**Exercise requirements:** Copy out exactly the stretch of the listing below that begins at the line containing "rw [Round.liftAge, last]" and ends at the line containing "(best : ∀ j", and copy nothing outside it.

**Extracted information:**
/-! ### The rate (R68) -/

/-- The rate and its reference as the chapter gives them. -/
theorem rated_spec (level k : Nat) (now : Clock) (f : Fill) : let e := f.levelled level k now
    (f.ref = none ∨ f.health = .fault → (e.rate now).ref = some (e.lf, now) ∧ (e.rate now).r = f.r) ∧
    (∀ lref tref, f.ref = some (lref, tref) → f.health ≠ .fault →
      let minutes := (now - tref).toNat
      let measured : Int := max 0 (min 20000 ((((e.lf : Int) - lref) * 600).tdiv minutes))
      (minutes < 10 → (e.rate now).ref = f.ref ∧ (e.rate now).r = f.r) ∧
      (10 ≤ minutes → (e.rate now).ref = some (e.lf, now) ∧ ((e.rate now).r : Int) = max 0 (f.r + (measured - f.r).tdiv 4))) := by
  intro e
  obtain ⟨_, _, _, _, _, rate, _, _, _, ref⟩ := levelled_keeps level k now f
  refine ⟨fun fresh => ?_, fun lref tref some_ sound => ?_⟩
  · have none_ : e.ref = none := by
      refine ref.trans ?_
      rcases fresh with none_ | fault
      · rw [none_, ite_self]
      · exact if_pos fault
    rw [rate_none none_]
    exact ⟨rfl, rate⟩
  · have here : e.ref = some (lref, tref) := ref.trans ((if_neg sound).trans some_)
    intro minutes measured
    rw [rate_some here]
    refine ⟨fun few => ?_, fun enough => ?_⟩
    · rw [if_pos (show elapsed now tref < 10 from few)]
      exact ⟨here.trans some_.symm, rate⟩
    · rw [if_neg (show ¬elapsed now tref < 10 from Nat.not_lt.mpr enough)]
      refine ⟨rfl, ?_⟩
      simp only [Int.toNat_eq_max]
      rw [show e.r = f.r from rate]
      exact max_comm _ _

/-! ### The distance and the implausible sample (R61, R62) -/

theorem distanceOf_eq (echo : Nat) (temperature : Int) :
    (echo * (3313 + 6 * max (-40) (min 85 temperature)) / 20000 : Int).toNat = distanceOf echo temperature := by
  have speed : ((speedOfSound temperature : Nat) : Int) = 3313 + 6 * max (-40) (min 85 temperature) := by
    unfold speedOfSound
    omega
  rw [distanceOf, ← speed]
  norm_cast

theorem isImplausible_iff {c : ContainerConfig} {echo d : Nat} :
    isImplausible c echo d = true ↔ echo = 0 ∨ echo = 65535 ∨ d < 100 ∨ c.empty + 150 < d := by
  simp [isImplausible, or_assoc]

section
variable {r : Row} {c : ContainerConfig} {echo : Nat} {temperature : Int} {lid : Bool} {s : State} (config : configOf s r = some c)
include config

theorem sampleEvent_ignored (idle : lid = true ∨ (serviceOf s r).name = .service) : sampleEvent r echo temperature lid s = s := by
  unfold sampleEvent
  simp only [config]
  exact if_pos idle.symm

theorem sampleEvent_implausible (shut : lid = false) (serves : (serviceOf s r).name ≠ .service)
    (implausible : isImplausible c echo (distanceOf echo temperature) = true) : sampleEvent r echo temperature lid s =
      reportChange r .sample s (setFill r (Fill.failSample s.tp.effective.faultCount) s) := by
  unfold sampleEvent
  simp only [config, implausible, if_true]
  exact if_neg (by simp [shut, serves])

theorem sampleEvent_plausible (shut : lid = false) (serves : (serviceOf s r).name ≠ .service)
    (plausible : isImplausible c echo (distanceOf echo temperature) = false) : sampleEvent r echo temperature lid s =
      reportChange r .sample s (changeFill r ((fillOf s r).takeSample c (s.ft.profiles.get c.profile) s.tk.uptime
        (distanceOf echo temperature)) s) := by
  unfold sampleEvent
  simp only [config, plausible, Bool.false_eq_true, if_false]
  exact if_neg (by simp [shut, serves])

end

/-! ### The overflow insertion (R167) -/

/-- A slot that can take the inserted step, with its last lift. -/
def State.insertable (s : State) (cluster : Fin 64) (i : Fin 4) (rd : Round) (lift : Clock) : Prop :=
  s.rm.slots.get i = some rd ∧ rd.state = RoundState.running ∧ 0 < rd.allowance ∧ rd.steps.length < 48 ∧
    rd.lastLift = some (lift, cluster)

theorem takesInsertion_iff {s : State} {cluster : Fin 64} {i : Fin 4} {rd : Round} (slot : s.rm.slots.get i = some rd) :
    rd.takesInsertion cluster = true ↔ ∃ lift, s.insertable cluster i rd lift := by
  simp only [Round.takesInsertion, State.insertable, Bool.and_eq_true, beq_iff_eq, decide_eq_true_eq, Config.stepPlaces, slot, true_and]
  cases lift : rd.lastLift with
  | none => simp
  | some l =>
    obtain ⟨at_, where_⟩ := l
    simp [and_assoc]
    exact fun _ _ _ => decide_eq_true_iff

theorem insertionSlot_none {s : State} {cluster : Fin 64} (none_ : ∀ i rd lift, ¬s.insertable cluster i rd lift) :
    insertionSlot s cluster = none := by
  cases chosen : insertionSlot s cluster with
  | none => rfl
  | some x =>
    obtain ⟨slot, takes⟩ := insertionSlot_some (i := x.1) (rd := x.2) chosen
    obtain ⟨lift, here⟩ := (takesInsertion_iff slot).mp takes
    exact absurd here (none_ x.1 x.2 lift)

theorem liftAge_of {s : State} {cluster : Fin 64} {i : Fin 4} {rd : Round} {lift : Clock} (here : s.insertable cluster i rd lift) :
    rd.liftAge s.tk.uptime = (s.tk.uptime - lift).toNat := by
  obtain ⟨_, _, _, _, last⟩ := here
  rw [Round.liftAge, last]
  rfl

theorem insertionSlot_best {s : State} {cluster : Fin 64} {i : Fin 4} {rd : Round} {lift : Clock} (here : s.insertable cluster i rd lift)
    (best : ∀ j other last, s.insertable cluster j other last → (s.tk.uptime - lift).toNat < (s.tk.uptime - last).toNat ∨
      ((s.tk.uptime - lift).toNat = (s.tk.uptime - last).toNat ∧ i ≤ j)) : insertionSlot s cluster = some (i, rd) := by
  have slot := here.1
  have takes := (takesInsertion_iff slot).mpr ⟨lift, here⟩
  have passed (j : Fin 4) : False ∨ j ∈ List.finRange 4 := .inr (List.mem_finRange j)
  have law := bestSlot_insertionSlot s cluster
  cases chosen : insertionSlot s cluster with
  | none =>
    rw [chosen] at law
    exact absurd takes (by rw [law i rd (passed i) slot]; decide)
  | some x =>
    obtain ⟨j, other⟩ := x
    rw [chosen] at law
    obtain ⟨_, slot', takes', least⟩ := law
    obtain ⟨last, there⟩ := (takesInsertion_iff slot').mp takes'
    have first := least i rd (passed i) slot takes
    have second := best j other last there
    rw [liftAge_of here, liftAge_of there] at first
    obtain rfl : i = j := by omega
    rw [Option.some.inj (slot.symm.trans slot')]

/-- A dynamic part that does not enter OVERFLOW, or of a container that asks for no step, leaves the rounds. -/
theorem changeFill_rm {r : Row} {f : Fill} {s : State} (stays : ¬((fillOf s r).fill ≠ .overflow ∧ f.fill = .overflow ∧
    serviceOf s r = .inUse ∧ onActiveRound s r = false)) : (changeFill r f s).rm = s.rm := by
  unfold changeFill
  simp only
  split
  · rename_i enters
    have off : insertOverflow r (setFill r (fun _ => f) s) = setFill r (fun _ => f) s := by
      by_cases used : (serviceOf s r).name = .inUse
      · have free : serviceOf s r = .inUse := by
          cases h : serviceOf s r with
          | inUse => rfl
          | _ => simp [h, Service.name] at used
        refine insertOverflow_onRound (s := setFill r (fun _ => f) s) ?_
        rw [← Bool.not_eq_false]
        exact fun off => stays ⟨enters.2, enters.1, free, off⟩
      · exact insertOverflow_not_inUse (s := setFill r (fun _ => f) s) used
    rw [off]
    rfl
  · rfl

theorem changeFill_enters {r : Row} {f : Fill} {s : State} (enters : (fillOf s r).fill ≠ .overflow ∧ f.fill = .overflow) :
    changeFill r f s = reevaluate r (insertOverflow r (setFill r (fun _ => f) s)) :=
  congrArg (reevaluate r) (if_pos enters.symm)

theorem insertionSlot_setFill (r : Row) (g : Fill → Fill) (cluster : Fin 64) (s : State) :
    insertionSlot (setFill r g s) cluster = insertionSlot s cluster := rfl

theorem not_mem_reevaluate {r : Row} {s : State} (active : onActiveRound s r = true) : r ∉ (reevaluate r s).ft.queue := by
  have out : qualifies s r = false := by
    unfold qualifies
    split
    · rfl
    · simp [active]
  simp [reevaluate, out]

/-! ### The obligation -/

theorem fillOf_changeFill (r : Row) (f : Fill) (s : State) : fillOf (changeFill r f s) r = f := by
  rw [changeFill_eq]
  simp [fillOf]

**Reply:**
  rw [Round.liftAge, last]
  rfl

theorem insertionSlot_best {s : State} {cluster : Fin 64} {i : Fin 4} {rd : Round} {lift : Clock} (here : s.insertable cluster i rd lift)
    (best : ∀ j other last, s.insertable cluster j other last → (s.tk.uptime - lift).toNat < (s.tk.uptime - last).toNat ∨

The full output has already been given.